**TASK TO CARRY OUT:**
Check each line below for the word "next". Then give only how many lines have it.

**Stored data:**

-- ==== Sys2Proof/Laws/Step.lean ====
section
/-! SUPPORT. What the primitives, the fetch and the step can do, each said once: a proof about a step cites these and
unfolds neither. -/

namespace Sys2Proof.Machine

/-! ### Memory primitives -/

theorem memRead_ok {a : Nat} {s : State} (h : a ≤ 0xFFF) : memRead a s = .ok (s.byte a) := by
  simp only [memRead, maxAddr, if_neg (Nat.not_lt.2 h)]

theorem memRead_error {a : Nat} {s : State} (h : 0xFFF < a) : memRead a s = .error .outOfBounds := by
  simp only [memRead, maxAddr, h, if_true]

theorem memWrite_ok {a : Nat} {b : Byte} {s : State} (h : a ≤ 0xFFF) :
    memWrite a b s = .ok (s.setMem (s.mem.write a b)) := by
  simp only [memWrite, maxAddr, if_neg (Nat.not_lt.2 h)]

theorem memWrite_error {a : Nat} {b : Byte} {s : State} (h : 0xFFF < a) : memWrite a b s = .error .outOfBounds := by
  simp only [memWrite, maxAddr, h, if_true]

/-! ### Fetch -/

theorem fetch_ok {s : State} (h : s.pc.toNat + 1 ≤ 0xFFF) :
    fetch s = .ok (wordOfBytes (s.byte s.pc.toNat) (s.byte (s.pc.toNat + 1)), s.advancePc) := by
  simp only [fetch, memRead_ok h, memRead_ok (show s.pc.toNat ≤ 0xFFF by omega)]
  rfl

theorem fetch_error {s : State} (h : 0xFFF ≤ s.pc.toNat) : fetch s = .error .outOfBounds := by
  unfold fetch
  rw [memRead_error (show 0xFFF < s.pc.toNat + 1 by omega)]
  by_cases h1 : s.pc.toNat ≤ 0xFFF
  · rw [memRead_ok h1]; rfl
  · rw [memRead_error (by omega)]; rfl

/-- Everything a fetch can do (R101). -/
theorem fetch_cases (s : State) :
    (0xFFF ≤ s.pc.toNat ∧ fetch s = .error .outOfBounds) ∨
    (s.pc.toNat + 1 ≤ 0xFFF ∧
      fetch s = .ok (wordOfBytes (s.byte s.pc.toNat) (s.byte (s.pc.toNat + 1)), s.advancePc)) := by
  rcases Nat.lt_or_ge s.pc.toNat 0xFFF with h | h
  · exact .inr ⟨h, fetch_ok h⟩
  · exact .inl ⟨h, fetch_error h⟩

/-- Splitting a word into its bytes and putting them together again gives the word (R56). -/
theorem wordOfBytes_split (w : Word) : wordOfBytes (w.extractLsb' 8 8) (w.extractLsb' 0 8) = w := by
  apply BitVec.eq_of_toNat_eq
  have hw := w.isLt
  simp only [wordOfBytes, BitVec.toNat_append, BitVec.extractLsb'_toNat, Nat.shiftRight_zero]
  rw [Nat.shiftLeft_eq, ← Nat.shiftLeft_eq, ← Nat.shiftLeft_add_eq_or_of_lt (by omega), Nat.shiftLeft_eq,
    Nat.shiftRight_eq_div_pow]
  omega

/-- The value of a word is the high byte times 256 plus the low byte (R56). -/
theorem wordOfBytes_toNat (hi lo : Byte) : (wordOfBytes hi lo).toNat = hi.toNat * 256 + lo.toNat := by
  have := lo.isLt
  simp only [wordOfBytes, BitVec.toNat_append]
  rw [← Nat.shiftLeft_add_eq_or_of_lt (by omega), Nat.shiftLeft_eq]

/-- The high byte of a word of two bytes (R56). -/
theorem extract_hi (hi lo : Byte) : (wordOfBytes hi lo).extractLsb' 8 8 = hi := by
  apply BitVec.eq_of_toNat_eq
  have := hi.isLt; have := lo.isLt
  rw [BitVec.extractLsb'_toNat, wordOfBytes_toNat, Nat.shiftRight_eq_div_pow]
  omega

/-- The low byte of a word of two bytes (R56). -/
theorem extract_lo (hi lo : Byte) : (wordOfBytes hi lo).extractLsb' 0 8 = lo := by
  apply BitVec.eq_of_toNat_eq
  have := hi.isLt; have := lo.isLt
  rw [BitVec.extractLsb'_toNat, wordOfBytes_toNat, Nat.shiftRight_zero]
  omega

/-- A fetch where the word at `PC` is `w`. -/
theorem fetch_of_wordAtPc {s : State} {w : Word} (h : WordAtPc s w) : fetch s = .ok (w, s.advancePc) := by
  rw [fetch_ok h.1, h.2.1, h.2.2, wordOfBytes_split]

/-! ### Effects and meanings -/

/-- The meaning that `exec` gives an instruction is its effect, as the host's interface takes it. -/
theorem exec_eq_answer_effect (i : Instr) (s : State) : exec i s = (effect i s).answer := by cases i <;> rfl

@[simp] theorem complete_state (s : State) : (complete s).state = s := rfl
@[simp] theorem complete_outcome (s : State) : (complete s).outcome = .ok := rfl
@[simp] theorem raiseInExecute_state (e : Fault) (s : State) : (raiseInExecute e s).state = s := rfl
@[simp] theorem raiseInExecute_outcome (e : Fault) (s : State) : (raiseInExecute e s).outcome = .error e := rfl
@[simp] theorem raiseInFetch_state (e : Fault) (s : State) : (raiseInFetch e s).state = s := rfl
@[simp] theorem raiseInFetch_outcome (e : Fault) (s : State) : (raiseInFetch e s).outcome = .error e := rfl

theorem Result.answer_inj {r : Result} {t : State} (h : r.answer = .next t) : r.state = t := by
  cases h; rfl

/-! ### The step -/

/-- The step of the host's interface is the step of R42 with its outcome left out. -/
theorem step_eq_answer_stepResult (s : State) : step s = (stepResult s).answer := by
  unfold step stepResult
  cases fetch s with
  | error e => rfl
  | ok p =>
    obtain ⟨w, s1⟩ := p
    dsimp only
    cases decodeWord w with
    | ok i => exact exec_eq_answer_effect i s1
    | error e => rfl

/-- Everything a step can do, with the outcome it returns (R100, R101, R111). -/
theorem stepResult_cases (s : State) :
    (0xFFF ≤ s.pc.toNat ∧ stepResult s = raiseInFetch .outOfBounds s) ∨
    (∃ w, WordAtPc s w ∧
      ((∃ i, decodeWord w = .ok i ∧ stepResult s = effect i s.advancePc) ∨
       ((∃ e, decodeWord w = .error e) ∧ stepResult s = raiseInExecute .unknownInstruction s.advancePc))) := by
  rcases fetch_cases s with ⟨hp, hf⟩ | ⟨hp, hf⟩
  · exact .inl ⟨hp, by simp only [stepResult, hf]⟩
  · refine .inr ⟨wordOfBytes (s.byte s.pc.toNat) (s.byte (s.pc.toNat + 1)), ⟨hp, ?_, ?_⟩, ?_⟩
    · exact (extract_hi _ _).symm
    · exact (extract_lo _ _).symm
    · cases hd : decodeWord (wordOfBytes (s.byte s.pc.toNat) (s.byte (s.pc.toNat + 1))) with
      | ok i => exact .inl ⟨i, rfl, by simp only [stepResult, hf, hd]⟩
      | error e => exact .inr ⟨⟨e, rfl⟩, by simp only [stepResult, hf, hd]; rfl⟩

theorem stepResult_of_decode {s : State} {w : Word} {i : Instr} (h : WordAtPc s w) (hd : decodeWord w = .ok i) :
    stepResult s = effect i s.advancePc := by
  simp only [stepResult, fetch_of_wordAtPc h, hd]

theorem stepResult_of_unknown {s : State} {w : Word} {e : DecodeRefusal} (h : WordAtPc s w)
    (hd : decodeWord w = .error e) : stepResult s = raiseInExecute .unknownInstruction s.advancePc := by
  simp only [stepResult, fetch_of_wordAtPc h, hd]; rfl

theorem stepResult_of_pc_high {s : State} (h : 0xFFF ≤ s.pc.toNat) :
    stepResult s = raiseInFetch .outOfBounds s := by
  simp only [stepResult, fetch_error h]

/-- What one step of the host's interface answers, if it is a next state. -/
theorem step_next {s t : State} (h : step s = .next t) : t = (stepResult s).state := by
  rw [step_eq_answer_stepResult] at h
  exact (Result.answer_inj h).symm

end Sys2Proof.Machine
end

**TASK ANSWER:**
3